━━ Record excerpts

/-- 20_memory.md R55, R56, R61, 10_state.md R35, R36: a host read of a buffer, of one byte or of an aligned word, written or
not, busy or not, returns some word and changes nothing but the model's own fields. Of IBUF, and of OBUF at an idle block,
the word holds each written byte of the access in its place, little-endian, and 0 for the bytes past the access or past
the buffer's size; of an UNINIT byte nothing is said. -/
def Obligations.BufferReadsPackLittleEndian : Prop :=
  ∀ (s : State) (rest : List Event) (i n : Nat), s.params.legal = true →
    ∀ r ∈ [(0x1000, s.params.ibufBytes, s.ibuf), (0x2000, s.params.obufBytes, s.obuf)],
    i < r.2.1 → (n = 1 ∨ n = 4 ∧ i % 4 = 0) → s.schedule = .read (s.params.base + (r.1 + i)) n :: rest →
    ∃ v : Word, step s = .next { s with schedule := rest, rdata := some v, draws := s.draws + 1 } ∧
      (s.busy = false ∨ r.1 = 0x1000 →
        (∀ j b, j < n → i + j < r.2.1 → bufRead r.2.2 (i + j) = some b → wordByte v j = b.toNat) ∧
        ∀ j, j < 4 → n ≤ j ∨ r.2.1 ≤ i + j → wordByte v j = 0)

/-- 10_state.md R22, R25, R26, R29: a 32-bit write to a writable register of an idle block; a write to CMD starts the
command. -/
def Obligations.IdleWritesStore : Prop :=
  ∀ (s : State) (rest : List Event) (d : BitVec 64), s.busy = false →
    ∀ r ∈ writtenRegisters { s with schedule := rest } (BitVec.ofNat 32 d.toNat),
    s.schedule = .write (s.params.base + r.1) 4 d :: rest → step s = .next r.2

/-- 20_memory.md R55, R56: a write to the IBUF window of an idle block stores its byte, or its four bytes little-endian
where they lie inside the buffer, and changes no other byte and nothing else. -/
def Obligations.IdleWritesFillIbuf : Prop :=
  ∀ (s : State) (rest : List Event) (d : BitVec 64) (i n : Nat), s.busy = false → s.params.legal = true →
    i < s.params.ibufBytes → (n = 1 ∨ n = 4 ∧ i % 4 = 0) → s.schedule = .write (s.params.base + 0x1000 + i) n d :: rest →
    ∃ t, step s = .next t ∧ t = { s with schedule := rest, ibuf := t.ibuf } ∧
      ∀ j, bufRead t.ibuf j =
        if i ≤ j ∧ j < i + n ∧ j < s.params.ibufBytes then some (BitVec.ofNat 8 (d.toNat / 2 ^ (8 * (j - i))))
        else bufRead s.ibuf j

/-- 20_memory.md R63: while busy, a legal write to CMD, CFG, LEN, an operand register or the IBUF window changes nothing
but DROPPED, which it sets; a write to STATUS is not dropped; a write to a read-only or reserved offset does nothing. -/
def Obligations.BusyWritesAreDropped : Prop :=
  ∀ (s : State) (rest : List Event) (d : BitVec 64) (off n : Nat), s.busy = true → s.params.legal = true →
    LegalAccess s.params off n → s.schedule = .write (s.params.base + off) n d :: rest →
    ((off ∈ [0x000, 0x008, 0x00C, 0x020, 0x024, 0x028, 0x02C, 0x030, 0x034, 0x038, 0x03C] ∨
        (0x1000 ≤ off ∧ off < 0x1000 + s.params.ibufBytes)) →
      step s = .next { s with schedule := rest, dropped := true }) ∧
    (off = 0x004 → step s = .next { s with schedule := rest, dropped := (if d.getLsbD 1 then false else s.dropped) }) ∧
    ((ReservedOffset s.params off ∨ off ∈ [0x010, 0x018, 0x01C] ∨
        (0x2000 ≤ off ∧ off < 0x2000 + s.params.obufBytes)) →
      step s = .next { s with schedule := rest })

/-- 10_state.md R23: a write of STATUS, busy or not, clears DROPPED where bit 1 is set and does nothing else. -/
def Obligations.StatusWriteClearsDropped : Prop :=
  ∀ (s : State) (rest : List Event) (d : BitVec 64), s.schedule = .write (s.params.base + 0x004) 4 d :: rest →
    step s = .next { s with schedule := rest, dropped := (if d.getLsbD 1 then false else s.dropped) }

/-- 20_memory.md R54: a legal read of a reserved offset returns 0; a legal write to a reserved offset, a read-only
register (STATUS where bit 1 is not set) or the OBUF window changes nothing and does not set DROPPED. -/
def Obligations.ReservedReadsZeroIgnoresWrites : Prop :=
  ∀ (s : State) (rest : List Event) (d : BitVec 64) (off n : Nat), s.params.legal = true → LegalAccess s.params off n →
    (ReservedOffset s.params off → s.schedule = .read (s.params.base + off) n :: rest →
      step s = .next { s with schedule := rest, rdata := some 0, draws := s.draws + 1 }) ∧
    ((ReservedOffset s.params off ∨ off ∈ [0x010, 0x018, 0x01C] ∨ (off = 0x004 ∧ d.getLsbD 1 = false) ∨
        (0x2000 ≤ off ∧ off < 0x2000 + s.params.obufBytes)) →
      s.schedule = .write (s.params.base + off) n d :: rest → step s = .next { s with schedule := rest })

━━━━

■ Goal of the exercise
Each line from the one containing "def Obligations.ReservedReadsZeroIgnoresWrites : Prop" through the end of the material must be returned exactly; no other line should appear.

■ Reply
def Obligations.ReservedReadsZeroIgnoresWrites : Prop :=
  ∀ (s : State) (rest : List Event) (d : BitVec 64) (off n : Nat), s.params.legal = true → LegalAccess s.params off n →
    (ReservedOffset s.params off → s.schedule = .read (s.params.base + off) n :: rest →
      step s = .next { s with schedule := rest, rdata := some 0, draws := s.draws + 1 }) ∧
    ((ReservedOffset s.params off ∨ off ∈ [0x010, 0x018, 0x01C] ∨ (off = 0x004 ∧ d.getLsbD 1 = false) ∨
        (0x2000 ≤ off ∧ off < 0x2000 + s.params.obufBytes)) →
      s.schedule = .write (s.params.base + off) n d :: rest → step s = .next { s with schedule := rest })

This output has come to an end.